How has the image of the mother changed in our culture and history?
Through our Christian tradition, we have a very strong dichotomy between the good and the good woman, the saint, who is also a mother, but does not bring the sexual aspect into motherhood, but this self-sacrificing, and - diametrically opposite - the whore. It stands for self-determined sexuality and contradicts everything that has to do with motherhood. Demons, witches or the femme fatale are always the ones who have been punished, culturally and historically in literature, in films, or in reality. The women's movement and pop culture in the 1990s increasingly resolved this contradiction. The holy and the whore thing got mixed up a lot. It has become fashionable to be a little wicked and wicked. Being boring, prudish and feminist is almost the opposite of that.

Isn't it also a sign of emancipation that the modern mother has freed herself from the image of saints?
On the one hand, it is a sign of emancipation because there are more variants. At the same time there is this certain expectation. If you don't do all of that, then you're somehow boring or considered a failure. If there is this external pressure, then we don't have as much freedom as we think. The acronym MILF is, after all, an external attribution from the heterosexual male side. It sounds like a seal of approval. If someone calls me that, then I'm worth something. And that's not how it should be. There are a thousand different forms of attractiveness and what is sexy.

Have the demands that men have on the appearance of women really increased so much?
I don't think the men are the culprits. It is not the patriarchy, but more the self-optimizing society in which we live. For all areas of life - whether that is education, nutrition, fitness, work or sexuality - there are a thousand advisors. We should achieve the optimum everywhere. And that didn't stop at the topic of attractiveness. Through digital photography, which enables self-presentation on Instagram or elsewhere, and through advertising, we have a very unrealistic picture of reality.

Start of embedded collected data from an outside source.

-- ==== Sys2Proof/Machine/Crypto.lean ====
section
/-!
DEFINITION. The standards that R427 names: SHA-256 and SHA-384 (FIPS 180-4), ECDSA over P-384 (FIPS 186-5), and HSS of one
level with LMS_SHA256_M24_H15 and LMOTS_SHA256_N24_W4 (RFC 8554, SP 800-208). They come from outside the spec (log entry 9).
-/
namespace Sys2Proof.Machine

/-- Big-endian numbers. -/
def beNat (bs : List Byte) : Nat := bs.foldl (fun a b => 256 * a + b.toNat) 0
def beBytes (n v : Nat) : List Byte := (toBytes n v).reverse

/-! ### SHA-2 -/

/-- The greatest `r` with `r ^ k` at most `n`, from the `i` bits below those of `r`. -/
def rootBits (k n : Nat) : Nat → Nat → Nat
  | 0, r => r
  | i + 1, r => rootBits k n i (if (r + 2 ^ i) ^ k ≤ n then r + 2 ^ i else r)

/-- The first `w` bits of the fraction of the `k`-th root of `p`. -/
def fracRoot (k w p : Nat) : Nat := rootBits k (p * 2 ^ (k * w)) (w + 5) 0 % 2 ^ w

/-- The primes up to 409, of which there are 80. -/
def shaPrimes : List Nat := (List.range 410).filter fun p => decide (2 ≤ p) && (List.range p).all fun d => decide (d < 2) || p % d != 0

/-- A member of the family: bits of a word, rounds, and the rotations of its four functions; the last of a small one is a
shift. -/
structure Sha2 where
  w : Nat
  rounds : Nat
  big0 : Nat × Nat × Nat
  big1 : Nat × Nat × Nat
  small0 : Nat × Nat × Nat
  small1 : Nat × Nat × Nat

def sha2Small : Sha2 :=
  { w := 32, rounds := 64, big0 := (2, 13, 22), big1 := (6, 11, 25), small0 := (7, 18, 3), small1 := (17, 19, 10) }
def sha2Large : Sha2 :=
  { w := 64, rounds := 80, big0 := (28, 34, 39), big1 := (14, 18, 41), small0 := (1, 8, 7), small1 := (19, 61, 6) }

def Sha2.rotr (h : Sha2) (n x : Nat) : Nat := x / 2 ^ n + x % 2 ^ n * 2 ^ (h.w - n)
def Sha2.big (h : Sha2) (r : Nat × Nat × Nat) (x : Nat) : Nat := h.rotr r.1 x ^^^ h.rotr r.2.1 x ^^^ h.rotr r.2.2 x
def Sha2.small (h : Sha2) (r : Nat × Nat × Nat) (x : Nat) : Nat := h.rotr r.1 x ^^^ h.rotr r.2.1 x ^^^ x / 2 ^ r.2.2
def Sha2.k (h : Sha2) (i : Nat) : Nat := fracRoot 3 h.w (shaPrimes.getD i 0)

/-- The message schedule, latest word first. -/
def Sha2.extend (h : Sha2) : Nat → List Nat → List Nat
  | 0, l => l
  | n + 1, l =>
    h.extend n ((h.small h.small1 (l.getD 1 0) + l.getD 6 0 + h.small h.small0 (l.getD 14 0) + l.getD 15 0) % 2 ^ h.w :: l)

/-- One round on the working variables a to h. -/
def Sha2.round (h : Sha2) (v : List Nat) (kw : Nat) : List Nat :=
  match v with
  | [a, b, c, d, e, f, g, z] =>
    let ch := (e &&& f) ^^^ ((2 ^ h.w - 1 - e) &&& g)
    let maj := (a &&& b) ^^^ (a &&& c) ^^^ (b &&& c)
    let t1 := z + h.big h.big1 e + ch + kw
    [(t1 + h.big h.big0 a + maj) % 2 ^ h.w, a, b, c, (d + t1) % 2 ^ h.w, e, f, g]
  | v => v

/-- One block. -/
def Sha2.compress (h : Sha2) (ks v : List Nat) (block : List Byte) : List Nat :=
  let n := h.w / 8
  let first := (List.range 16).map fun i => beNat ((block.drop (n * i)).take n)
  let ws := (h.extend (h.rounds - 16) first.reverse).reverse
  let out := (List.range h.rounds).foldl (fun v i => h.round v (ks.getD i 0 + ws.getD i 0)) v
  (List.range 8).map fun i => (v.getD i 0 + out.getD i 0) % 2 ^ h.w

/-- Blocks of `n` bytes, `k` of them. -/
def byteBlocks (n : Nat) : Nat → List Byte → List (List Byte)
  | 0, _ => []
  | k + 1, bs => bs.take n :: byteBlocks n k (bs.drop n)

/-- The digest from an initial value, `out` bytes of it. -/
def Sha2.hash (h : Sha2) (iv : List Nat) (out : Nat) (msg : List Byte) : List Byte :=
  let b := 2 * h.w
  let z := (b - (msg.length + 1 + h.w / 4) % b) % b
  let m := msg ++ [0x80] ++ List.replicate z 0 ++ beBytes (h.w / 4) (8 * msg.length)
  let ks := (List.range h.rounds).map h.k
  (((byteBlocks b (m.length / b) m).foldl (h.compress ks) iv).flatMap (beBytes (h.w / 8))).take out

/-- SHA-384. -/
def sha384 (msg : List Byte) : List Byte := sha2Large.hash (((shaPrimes.drop 8).take 8).map (fracRoot 2 64)) 48 msg

/-- SHA-256 truncated to 192 bits (SP 800-208). -/
def sha192 (msg : List Byte) : List Byte := sha2Small.hash ((shaPrimes.take 8).map (fracRoot 2 32)) 24 msg

/-! ### ECDSA over P-384 -/

namespace P384

def p : Nat := 2 ^ 384 - 2 ^ 128 - 2 ^ 96 + 2 ^ 32 - 1
def n : Nat := 0xFFFFFFFFFFFFFFFFFFFFFFFFFFFFFFFFFFFFFFFFFFFFFFFFC7634D81F4372DDF581A0DB248B0A77AECEC196ACCC52973
def b : Nat := 0xB3312FA7E23EE7E4988E056BE3F82D19181D9C6EFE8141120314088F5013875AC656398D8A2ED19D2A85C8EDD3EC2AEF
def gx : Nat := 0xAA87CA22BE8B05378EB1C71EF320AD746E1D3B628BA79B9859F741E082542A385502F25DBF55296C3A545E3872760AB7
def gy : Nat := 0x3617DE4A96262C6F5D9E98BF9292DC29F8F41DBD289A147CE9DA3113B5F0B8C00A60B1CE1D7E819D7A431D7C90EA0E5F

/-- `x ^ e` modulo `m`, by the low `k` bits of the exponent. -/
def powMod (m x e : Nat) : Nat → Nat
  | 0 => 1 % m
  | k + 1 => let y := powMod m (x * x % m) (e / 2) k; if e % 2 = 1 then x * y % m else y
/-- The inverse modulo a prime. -/
def inv (m x : Nat) : Nat := powMod m (x % m) (m - 2) 384

/-- A point; none at infinity. -/
abbrev Point := Option (Nat × Nat)

def onCurve (x y : Nat) : Bool := decide (x < p) && decide (y < p) && y * y % p == (x * x * x + (p - 3) * x + b) % p

def add (u v : Point) : Point :=
  match u, v with
  | none, v => v
  | u, none => u
  | some (x1, y1), some (x2, y2) =>
    if x1 = x2 ∧ (y1 + y2) % p = 0 then none
    else
      let l := if x1 = x2 then (3 * x1 * x1 + (p - 3)) * inv p (2 * y1) % p else (y2 + p - y1) * inv p (x2 + p - x1) % p
      let x3 := (l * l + 2 * p - x1 - x2) % p
      some (x3, (l * (x1 + p - x3) + p - y1) % p)

/-- The multiple of a point by the low `i` bits of `k`. -/
def mul (k : Nat) (u : Point) : Nat → Point
  | 0 => none
  | i + 1 =>
    let v := mul (k / 2) u i
    let d := add v v
    if k % 2 = 1 then add d u else d

def base : Point := some (gx, gy)

/-- Verify a signature, r then s, over a digest with a key in uncompressed form. -/
def verify (key digest sig : List Byte) : Bool :=
  let x := beNat ((key.drop 1).take 48)
  let y := beNat ((key.drop 49).take 48)
  let r := beNat (sig.take 48)
  let s := beNat ((sig.drop 48).take 48)
  key.length == 97 && key.head? == some 4 && onCurve x y && sig.length == 96 && 0 < r && r < n && 0 < s && s < n &&
    (let w := inv n s
     match add (mul (beNat digest * w % n) base 384) (mul (r * w % n) (some (x, y)) 384) with
     | some (x1, _) => x1 % n == r
     | none => false)

/-- The public key of a private one. -/
def publicKey (d : Nat) : List Byte :=
  match mul d base 384 with
  | some (x, y) => 4 :: (beBytes 48 x ++ beBytes 48 y)
  | none => []

/-- The signature of a digest by a private key, with the secret number `k` of the signature. -/
def sign (d k : Nat) (digest : List Byte) : List Byte :=
  let r := ((mul k base 384).map fun u => u.1 % n).getD 0
  beBytes 48 r ++ beBytes 48 (inv n k * (beNat digest + r * d) % n)

end P384

/-! ### HSS of one level -/

namespace Hss

/-- Four bits of a string, the higher of a byte first. -/
def coef (bs : List Byte) (i : Nat) : Nat := let b := (bs.getD (i / 2) 0).toNat; if i % 2 = 0 then b / 16 else b % 16

/-- Hash on in a chain from step `j`, `k` times. -/
def chain (pre : List Byte) : Nat → Nat → List Byte → List Byte
  | 0, _, t => t
  | k + 1, j, t => chain pre k (j + 1) (sha192 (pre ++ beBytes 1 j ++ t))

/-- The key that a one-time signature yields. -/
def candidate (id q msg c : List Byte) (y : Nat → List Byte) : List Byte :=
  let h := sha192 (id ++ q ++ beBytes 2 0x8181 ++ c ++ msg)
  let sum := (List.range 48).foldl (fun a i => a + (15 - coef h i)) 0
  let d := h ++ beBytes 2 (sum * 16)
  let z := (List.range 51).flatMap fun i => chain (id ++ q ++ beBytes 2 i) (15 - coef d i) (coef d i) (y i)
  sha192 (id ++ q ++ beBytes 2 0x8080 ++ z)

/-- The root that a path from node `k` yields. -/
def climb (id : List Byte) (path : Nat → List Byte) : Nat → Nat → Nat → List Byte → List Byte
  | 0, _, _, t => t
  | n + 1, i, k, t =>
    climb id path n (i + 1) (k / 2)
      (sha192 (id ++ beBytes 4 (k / 2) ++ beBytes 2 0x8383 ++ (if k % 2 = 1 then path i ++ t else t ++ path i)))

/-- Verify a signature of 1,624 bytes with a public key of 52: one level, LMS type 0x0C, one-time type 7. -/
def verify (key msg sig : List Byte) : Bool :=
  let part (l : List Byte) (o n : Nat) : List Byte := (l.drop o).take n
  let id := part key 12 16
  let q := part sig 4 4
  key.length == 52 && sig.length == 1624 && beNat (part key 0 4) == 1 && beNat (part key 4 4) == 0x0C &&
    beNat (part key 8 4) == 7 && beNat (part sig 0 4) == 0 && beNat (part sig 8 4) == 7 && beNat (part sig 1260 4) == 0x0C &&
    beNat q < 2 ^ 15 &&
    (let kc := candidate id q msg (part sig 12 24) fun i => part sig (36 + 24 * i) 24
     let node := 2 ^ 15 + beNat q
     climb id (fun i => part sig (1264 + 24 * i) 24) 15 0 node (sha192 (id ++ beBytes 4 node ++ beBytes 2 0x8282 ++ kc)) ==
       part key 28 24)

end Hss

end Sys2Proof.Machine
end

How does all of this affect the younger generation?
As a sex educator, my main task is to provide relief. On the one hand, teen films like “Twilight” create exaggeratedly romantic ideals of relationships. On the other hand, there is pornography. Many want to satisfy the ideals of beauty and do a lot for it. Boys train early in the gym and girls get the impression that a six-pack grows miraculously during puberty. Just as there is little awareness among boys that girls have body hair too. This work on the body that is behind it is something that young people are much more concerned with than they were ten or 20 years ago. The whole thing is then effectively staged for Instagram. Adults do too. But what brings likes is not reality, but working on the perfect staging. With this we generate a false picture of reality. There is also a falsified body perception through the constant use of filters.

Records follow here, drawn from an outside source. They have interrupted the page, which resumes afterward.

-- ==== Sys2Proof/Machine/Finish.lean ====
section
/-!
DEFINITION. Completion and failure of nodes (R344, R345).
-/
namespace Sys2Proof.Machine

/-- Whether a held access belongs to a grid context. -/
def heldCtx (c : Nat) (x : Held) : Bool :=
  match x.who with
  | .lane g _ | .tile g _ => g.c == c
  | .scalar a | .fetch a => ctxOf a == c
  | .chit w _ | .store w _ => w.c == c
  | .host _ | .front _ _ => false

/-- A grid context is free again (R343, R344). What its code replaced is forgotten. -/
def State.freeGrid (s : State) (c : Nat) : State :=
  { s with
    shelf := s.shelf.filter fun x => x.2.w.c != c
    oldCode := s.oldCode.filter fun x => (adel s.grids c).any fun g => g.2.code.contains (lineOf (4 * x.1))
    grids := adel s.grids c, pitches := s.pitches.filter fun x => x.1.1 != c, wgs := s.wgs.filter fun x => x.1.c != c
    groups := s.groups.filter fun x => x.1.c != c, seqs := s.seqs.filter fun x => ctxOf x.1 != c
    holds := s.holds.filter fun x => !heldCtx c x.2 }

/-- Kill every pitch of a failing grid, up to what must still perform (R345, R389). -/
def State.killGrid (s : State) (c : Nat) : State :=
  let s1 := ((s.wgs.map Prod.fst).filter (·.c == c)).foldl (fun s w => s.killWg w) s
  let s2 := ((s1.pitches.map Prod.fst).filter (·.1 == c)).foldl (fun s p =>
    (s.modSeq (.pitch p.1 p.2) Seq.kill).setPitch p.1 p.2 { s.pitch p.1 p.2 with finished := true }) s1
  (s2.modSeq (.grid c) Seq.kill).modGrid c fun g => { g with killed := true }

/-- The images of a killed context become Killed, but for those of pitches that had finished, which have none (R389). -/
def State.imagesKilled (s : State) (c : Nat) : State :=
  (s.wgs.filter fun x => x.1.c == c).foldl (fun s x => (s.setImageState x.2.image 4).modWg x.1 fun y => { y with image := 0 }) s

/-- Whether every store that a context issued has performed, and its remote transfers are acknowledged or lost (R344,
R389). -/
def State.stored (s : State) (c : Nat) : Bool :=
  s.pend.all (fun p => p.src.c != c) && s.peerOut.all (fun p => p.src.c != c) &&
    s.wgs.all fun x => x.1.c != c || x.2.owed == []

/-- Whether a grid has halted with every pitch finished (R265, R344). -/
def State.gridDone (s : State) (c : Nat) : Bool :=
  let g := s.grid c
  (s.seq (.grid c)).run == .halted && g.placed == g.npitch && (List.range g.npitch).all fun p => (s.pitch c p).finished

/-- The record of a fault of the completion-signal write (R344). -/
def sigRec (cause va : Nat) : FaultRec := { cause := cause, level := 4, info := va }

/-- Write a node's completion signal: `add` adds the value, else it is set. -/
def State.sendSignal (s : State) (x : Node) (value : Nat) (add : Bool) : FeR (Option FaultRec) :=
  let w : Holder := .front false x.nid
  let va := bits x.bits 568 512
  if va = 0 then .ok s none
  else if va % 8 ≠ 0 then .ok s (some (sigRec cALIGN va))
  else if s.heldFor w then .wait s
  else if (s.declinedAt w va 8).isSome then .ok (s.feDone w) (some (sigRec cPAGE va))
  else
    match s.access (s.feSpace x.vf) va .atomic with
    | (s1, .wait) => .wait s1
    | (s1, .fault .page) => s1.fePage w (s1.feSpace x.vf).asid va .atomic
    | (s1, .fault .prot) => .ok s1 (some (sigRec cPROT va))
    | (s1, .fault .poison) => .ok s1 (some (sigRec cPOISON va))
    | (s1, .ok tr) =>
      let pa := tr.pa va
      if (s1.poisonAt pa 8).isSome then .ok s1 (some (sigRec cPOISON va))
      else
        let v := if add then s1.memNat pa 8 + value else value
        match s1.homeWrite? .device tr.trk pa (toBytes 8 v) with
        | some s2 => .ok s2 none
        | none => .wait s

/-- The context is freed and the node leaves the graph. -/
def State.endNode (s : State) (x : Node) (failed : Bool) : State :=
  let s1 := match x.ctx with
    | some c => s.freeGrid c
    | none => s
  s1.dropNode x failed

/-- A failed node writes the failure signal and leaves (R345). -/
def State.endFailed (s : State) (x : Node) : State :=
  match s.sendSignal x (2 ^ 64 - 1) false with
  | .ok s1 none => s1.endNode x true
  | .ok s1 (some r) => (s1.postEvent x.pq 8 0 x.name r).endNode x true
  | .fault s1 _ _ => s1
  | .wait s1 => s1

/-- A node whose grid is done releases, writes its signal and completes; or, when that write faults, it fails (R344). -/
def State.endDone (s : State) (x : Node) : State :=
  match s.sendSignal x (bits x.bits 639 576) (natBit x.bits 475) with
  | .ok s1 none => s1.endNode x false
  | .ok s1 (some r) => (s1.postEvent x.pq 8 0 x.name r).endNode x true
  | .fault s1 _ _ => s1
  | .wait s1 => s1

/-- A running node whose grid is failing: its pitches are killed; once what they issued has performed, their resources are
released, the images become Killed and its failures are posted (R345, R389). -/
def State.failGrid (s0 : State) (x : Node) (c : Nat) : State :=
  if !(s0.grid c).killed then s0.killGrid c
  else
    let ws := (s0.wgs.map Prod.fst).filter (·.c == c)
    let s := ws.foldl State.payOwed s0
    if !s.stored c then s
    else
      let s1 := (ws.foldl State.releaseWg s).imagesKilled c
      ((s.grid c).failing.foldl (fun s f => s.postEvent x.pq f.1 0 x.name f.2) s1).modNode x.nid fun y => { y with st := .failed }

/-- The next thing a node's completion takes: its failure, or its signal once its grid is done and its writes have
performed (R344, R345). -/
def execNodeComplete (node : Nat) (s : State) : Out :=
  match s.nodeOf node with
  | none => .next s
  | some x =>
    match x.st, x.ctx with
    | .failed, none => .next (s.endFailed x)
    | .failed, some c => .next (if s.stored c then s.endFailed x else s)
    | .running, some c =>
      if (s.grid c).failing ≠ [] then .next (s.failGrid x c)
      else .next (if s.gridDone c ∧ s.stored c then s.endDone x else s)
    | _, _ => .next s

end Sys2Proof.Machine
end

How can you encourage your children not to emulate the increasing pressure of attractiveness too much?
The best thing to do is to touch your nose and see how you talk about your own body and what comments you make about other people's bodies. In girls, the first compliment is often aimed at appearance. How pretty the dress is. How pretty the hair is. We could go out of our way to compliment qualities related to mental or physical ability. Overall, it is about setting an example for more diversity and complexity. Show that beauty has many facets and that people are valuable just the way they are.

Katja Grach is a sex educator and gender researcher. On her blog krachbumm.com she writes about lifestyle, sex and parenting. Saara spoke to her about old people.

The book "MILF Girls' Bills - How Women Today Between Fuckability Compulsion and Child Stress" has been published by Schwarzkopf & Schwarzkopf and costs 14.99 euros.